Based on this exception, unpaid salary payments will likely be approved. However, this cannot be conclusively assessed and will also be considered by SECO on a case-by-case basis.
The courts have not yet clarified – as far as can be seen – whether sanctioned employers are still obliged to pay wages even if employees no longer work or are no longer allowed to work. This question depends on whether the imposition of the sanctions is attributed to the employer’s sphere of risk or whether a case of force majeure is presumed. In our view, it is likely that a court will find that the penalties are attributable to the employer’s sphere of risk and therefore there is still an obligation to pay the wages. However, it should be noted that employees generally have a duty to limit damages and are therefore obligated to seek alternative income. If they fail to do so, there is a risk that they will later be imputed hypothetical earnings, which will reduce any wage claim against the employer.
It should also be noted that non-payment of wages for the duration of the employment relationship does not qualify as unemployment and therefore does not give rise to a claim for unemployment benefits. As long as an employment contract exists, there is legally no unemployment. However, workers have the right to terminate the employment contract without notice in the event of imminent insolvency if the claims resulting from the employment contract are not secured (Art. 337a CO). There is also a right to terminate the employment contract without notice for important reasons, which may also include the existence of an employment relationship that cannot be fulfilled. However, as far as can be seen, this has not yet been judged by the courts. Termination without notice terminates the employment relationship and leads to unemployment. However, employees must take care to document themselves correctly in this regard in order to be able to plead as effectively as possible against the days of suspension ordered by the unemployment insurance fund.

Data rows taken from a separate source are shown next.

-- ==== Sys2Proof/Laws/KeptPower.lean ====
section
/-! SUPPORT. What the functions of sessions, the prompt book, power and time leave unchanged: one lemma
per function, whose list is all it can change. -/

namespace Sys2Proof.Machine

set_option Elab.async false

theorem kept_retireListed (s : State) (l) :
    Kept [.prop] s (State.retireListed s l) := by
  unfold State.retireListed
  refine Kept.fold _ (fun u0 y1 => ?_) ?_; refine Kept.ite ?_ ?_; refine Kept.step (kept_retireNow ..) (by decide) ?_
  exact Kept.refl _ _; exact Kept.refl _ _; exact Kept.refl _ _

theorem kept_storeReg (s : State) (sess off v) : Kept [.ctlR, .bookR, .doorR, .powerR, .lineR, .splitR, .callR, .trkR, .flyR, .propR, .arrR, .choR, .exchR, .fabR, .tabR, .fltR] s (State.storeReg s sess off v) := by
  unfold State.storeReg
  split
  · exact Kept.ite (kept_setReg_any ..) (Kept.refl _ _)
  · exact Kept.refl _ _

theorem kept_applyRecord (s : State) (por) (img) (r) :
    Kept [.prop, .fab, .rep, .ctlR, .bookR, .doorR, .powerR, .lineR, .splitR, .callR, .trkR, .flyR, .propR, .arrR, .choR, .exchR, .fabR, .tabR, .fltR] s (State.applyRecord s por img r) := by
  unfold State.applyRecord
  extract_lets +onlyGivenNames x0; clear_value x0; split; extract_lets +onlyGivenNames x1; clear_value x1
  extract_lets +onlyGivenNames x2; refine Kept.cut (x := x2) ?_ ?_; unfold x2; split
  refine Kept.step (kept_setReg ..) (by decide) ?_; exact Kept.refl _ _; exact Kept.refl _ _; clear_value x2; intro h3
  split; refine Kept.step (kept_setReg ..) (by decide) ?_; assumption; assumption
  refine Kept.fold _ (fun u4 y5 => ?_) ?_; split; refine Kept.ite ?_ ?_
  refine Kept.step (kept_storeReg ..) (by decide) ?_; exact Kept.refl _ _; exact Kept.refl _ _; exact Kept.refl _ _
  refine Kept.upd ?_; exact Kept.refl _ _; refine Kept.fold _ (fun u6 y7 => ?_) ?_; split; refine Kept.ite ?_ ?_
  refine Kept.step (kept_storeReg ..) (by decide) ?_; exact Kept.refl _ _; exact Kept.refl _ _; exact Kept.refl _ _
  refine Kept.ite ?_ ?_; refine Kept.step (kept_retireListed ..) (by decide) ?_; exact Kept.refl _ _
  exact Kept.refl _ _; refine Kept.ite ?_ ?_; exact Kept.refl _ _; refine Kept.upd ?_; exact Kept.refl _ _
  exact Kept.refl _ _

theorem kept_routeWrite (s : State) (v) :
    Kept [.fab] s (State.routeWrite s v) := by
  unfold State.routeWrite
  refine Kept.upd ?_; exact Kept.refl _ _

theorem kept_splitStore (s : State) (sess) (off) (v) :
    Kept [.fetchers, .ctlR, .bookR, .doorR, .powerR, .lineR, .splitR, .callR, .trkR, .flyR, .propR, .arrR, .choR, .exchR, .fabR, .tabR, .fltR] s (State.splitStore s sess off v) := by
  unfold State.splitStore
  extract_lets +onlyGivenNames x0; clear_value x0; refine Kept.step (kept_setFetcher ..) (by decide) ?_
  refine Kept.step (kept_storeReg ..) (by decide) ?_; exact Kept.refl _ _

theorem kept_trkInitWrite (s : State) (v) :
    Kept [.trackers] s (State.trkInitWrite s v) := by
  unfold State.trkInitWrite
  extract_lets +onlyGivenNames x0; clear_value x0; refine Kept.step (kept_setTracker ..) (by decide) ?_
  exact Kept.refl _ _

theorem kept_setVreq (s : State) (mv) :
    Kept [.ctlR, .powerR] s (State.setVreq s mv) := by
  unfold State.setVreq
  refine Kept.ite ?_ ?_; exact Kept.refl _ _; refine Kept.step (kept_latchIrq ..) (by decide) ?_
  refine Kept.step (kept_setF ..) (by decide) ?_; exact Kept.refl _ _

theorem kept_vreqWrite (s : State) (v) :
    Kept [.ctlR, .powerR] s (State.vreqWrite s v) := by
  unfold State.vreqWrite
  extract_lets +onlyGivenNames x0; clear_value x0; extract_lets +onlyGivenNames x1; refine Kept.cut (x := x1) ?_ ?_
  unfold x1; refine Kept.ite ?_ ?_; refine Kept.step (kept_setB ..) (by decide) ?_; exact Kept.refl _ _
  exact Kept.refl _ _; clear_value x1; intro h2; refine Kept.step (kept_setVreq ..) (by decide) ?_; assumption

theorem kept_configWrite (s : State) (sess) (off) (v) :
    Kept [.fetchers, .trackers, .fab, .ctlR, .bookR, .doorR, .powerR, .lineR, .splitR, .callR, .trkR, .flyR, .propR, .arrR, .choR, .exchR, .fabR, .tabR, .fltR] s (State.configWrite s sess off v) := by
  unfold State.configWrite
  refine Kept.ite ?_ ?_; refine Kept.step (kept_routeWrite ..) (by decide) ?_; exact Kept.refl _ _
  refine Kept.ite ?_ ?_; refine Kept.step (kept_trkInitWrite ..) (by decide) ?_; exact Kept.refl _ _
  refine Kept.ite ?_ ?_; refine Kept.step (kept_vreqWrite ..) (by decide) ?_; exact Kept.refl _ _
  refine Kept.ite ?_ ?_; exact Kept.refl _ _; refine Kept.ite ?_ ?_
  refine Kept.step (kept_splitStore ..) (by decide) ?_; exact Kept.refl _ _
  refine Kept.step (kept_storeReg ..) (by decide) ?_; exact Kept.refl _ _

theorem kept_applyBook (s : State) (por) (img) :
    Kept [.fetchers, .trackers, .prop, .fab, .rep, .ctlR, .bookR, .doorR, .powerR, .lineR, .splitR, .callR, .trkR, .flyR, .propR, .arrR, .choR, .exchR, .fabR, .tabR, .fltR] s (State.applyBook s por img) := by
  unfold State.applyBook
  extract_lets +onlyGivenNames x0; clear_value x0; extract_lets +onlyGivenNames x1; refine Kept.cut (x := x1) ?_ ?_
  unfold x1; refine Kept.fold _ (fun u2 y3 => ?_) ?_; refine Kept.step (kept_applyRecord ..) (by decide) ?_
  exact Kept.refl _ _; exact Kept.refl _ _; clear_value x1; intro h4; refine Kept.fold _ (fun u5 y6 => ?_) ?_
  refine Kept.step (kept_configWrite ..) (by decide) ?_; exact Kept.refl _ _; assumption

theorem kept_writerPost (s : State) (i) (d) :
    Kept [.board, .trig, .callR, .fltR] s (State.writerPost s i d) := by
  unfold State.writerPost
  refine Kept.ite ?_ ?_; refine Kept.step (kept_post ..) (by decide) ?_; exact Kept.refl _ _; exact Kept.refl _ _

theorem kept_endRun (s : State) (err) :
    Kept [.board, .writer, .trig, .bookR, .callR, .fltR] s (State.endRun s err) := by
  unfold State.endRun
  extract_lets +onlyGivenNames x0; refine Kept.cut (x := x0) ?_ ?_; unfold x0
  refine Kept.step (kept_setReg ..) (by decide) ?_; exact Kept.refl _ _; clear_value x0; intro h1
  extract_lets +onlyGivenNames x2; refine Kept.cut (x := x2) ?_ ?_; unfold x2; refine Kept.ite ?_ ?_
  refine Kept.step (kept_countMod ..) (by decide) ?_; assumption; assumption; clear_value x2; intro h3
  refine Kept.step (kept_writerPost ..) (by decide) ?_; refine Kept.upd ?_; assumption

theorem kept_runImage (s : State) (mode) :
    Kept [.mem, .prop, .trig, .propR, .fltR] s (State.runImage s mode).2 := by
  unfold State.runImage
  extract_lets +onlyGivenNames x0; clear_value x0; extract_lets +onlyGivenNames x1; clear_value x1
  refine Kept.iteR ?_ ?_; refine Kept.pairR ?_; exact Kept.refl _ _; refine Kept.iteR ?_ ?_; refine Kept.pairR ?_
  exact Kept.refl _ _; refine Kept.iteR ?_ ?_; extract_lets +onlyGivenNames x2; clear_value x2; refine Kept.iteR ?_ ?_
  refine Kept.pairR ?_; exact Kept.refl _ _; extract_lets +onlyGivenNames x3; refine Kept.cutR (x := x3) ?_ ?_
  unfold x3; refine Kept.step (kept_readPlain ..) (by decide) ?_; exact Kept.refl _ _; clear_value x3; intro h4
  refine Kept.pairR ?_; assumption; split; refine Kept.pairR ?_; exact Kept.refl _ _; extract_lets +onlyGivenNames x5
  clear_value x5; refine Kept.iteR ?_ ?_; refine Kept.pairR ?_; exact Kept.refl _ _; refine Kept.pairR ?_
  refine Kept.step (kept_land ..) (by decide) ?_; exact Kept.refl _ _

Another option is to take legal action for unpaid salary payments. If a court decision is available, it increases the chances that Seco will grant authorization for payment. If the penalties lead to the bankruptcy of the employer, the employee can apply for insolvency compensation from the unemployment insurance fund. This request must be made within 60 days of the opening of bankruptcy proceedings, otherwise it is lost. The insolvency indemnity covers a maximum of the last four months of salary before the opening of the bankruptcy procedure. Other wage claims must then be filed as part of the bankruptcy proceedings.